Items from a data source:
/-- A signed operation (R446): refused when its signature fails or its number is not above the last accepted. With cause
0x01 the ROM serves firmware writes and resets alone (R514), which `rom` marks. -/
def State.mgmt (s : State) (m : MgmtHdr) (rom : Bool) (k : State → State) : State :=
  if !s.meRuns then s
  else if !s.authentic m || (decide (s.dev.phase = .failed ∧ s.dev.fail = 0x01) && !rom) then s.mgmtReply false []
  else k { s with store := { s.store with mgmtSeq := m.seq } }

/-- A signed operation of the manager (R317, R335 to R338, R390). A member takes it as its manager passes it on, without
the envelope. -/
def State.domainOp (s : State) (m : MgmtHdr) (k : State → State × Bool) : State :=
  if s.isManager then s.mgmt m false fun s => let r := k s; r.1.mgmtReply r.2 []
  else if s.hasManager then (k s).1
  else s.mgmt m false fun s => s.mgmtReply false []

/-! ### The image's header and layer table (R332, R333, R340) -/

/-- Two byte ranges apart. -/
def apart (a b : Nat × Nat) : Bool := decide (a.1 + a.2 ≤ b.1 ∨ b.1 + b.2 ≤ a.1)

/-- Pairwise. -/
def pairwise {α : Type} (f : α → α → Bool) : List α → Bool
  | [] => true
  | x :: l => l.all (f x) && pairwise f l

/-- Whether a layer entry is well formed (R54, R59, R333, R340). -/
def layerOk (span plain table : Nat) (e : LayerEntry) : Bool :=
  decide (e.kind ≤ 5 ∧ e.fmt ≤ 9 ∧ (e.rot = 0 ∨ (5 ≤ e.rot ∧ e.rot ≤ 12))) &&
  (!isMx e.fmt || decide (e.n % 32 = 0)) &&
  decide (if span ≤ 1 then e.shard = 0 else e.shard < span ∨ e.shard = 15) &&
  (decide (e.shard ≠ 15) || decide (e.n % (128 * span) = 0)) &&
  (layerRanges e).all fun r => decide (table ≤ r.1 ∧ r.1 + r.2 ≤ plain)

/-- Whether firmware takes a layer table (R333). -/
def tableOk (span plain : Nat) (ls : List LayerEntry) : Bool :=
  decide (1 ≤ ls.length ∧ ls.length ≤ 4096 ∧ 1 ≤ span ∧ span ≤ 8) &&
  pairwise (fun a b => decide (a.layer < b.layer)) ls &&
  ls.all (layerOk span plain (32 * ls.length)) && pairwise apart (ls.flatMap layerRanges)

/-- A field of a clear header. -/
def field (h : List Byte) (first n : Nat) : Nat := leNat ((h.drop first).take n)

/-- SPAN of a load's image (R332). -/
def spanOf (op : LoadOp) : Nat := field op.header 4 1

/-- Whether firmware takes a load's clear header (R14, R332). -/
def headerOk (op : LoadOp) : Bool :=
  decide (op.header.length = 64 ∧ field op.header 0 2 = 1 ∧ field op.header 2 2 = op.layers.length ∧ field op.header 5 3 = 0 ∧
    field op.header 26 38 = 0)

/-- A layer entry as the 32 bytes of the layer table (R333). -/
def layerRow (e : LayerEntry) : List Byte :=
  leBytes 2 e.layer ++ leBytes 1 e.kind ++ leBytes 1 (e.fmt + 16 * e.rot) ++ leBytes 4 e.k ++ leBytes 4 e.n ++ leBytes 2 e.experts ++
    [e.scale] ++ leBytes 1 e.shard ++ leBytes 8 e.offset ++ leBytes 8 e.soffset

## ABOUT THIS EXERCISE
Your answer must be the data above, copied exactly from its first line through the line containing "s with store", and nothing more.

## RESPONSE
/-- A signed operation (R446): refused when its signature fails or its number is not above the last accepted. With cause
0x01 the ROM serves firmware writes and resets alone (R514), which `rom` marks. -/
def State.mgmt (s : State) (m : MgmtHdr) (rom : Bool) (k : State → State) : State :=
  if !s.meRuns then s
  else if !s.authentic m || (decide (s.dev.phase = .failed ∧ s.dev.fail = 0x01) && !rom) then s.mgmtReply false []
  else k { s with store := { s.store with mgmtSeq := m.seq } }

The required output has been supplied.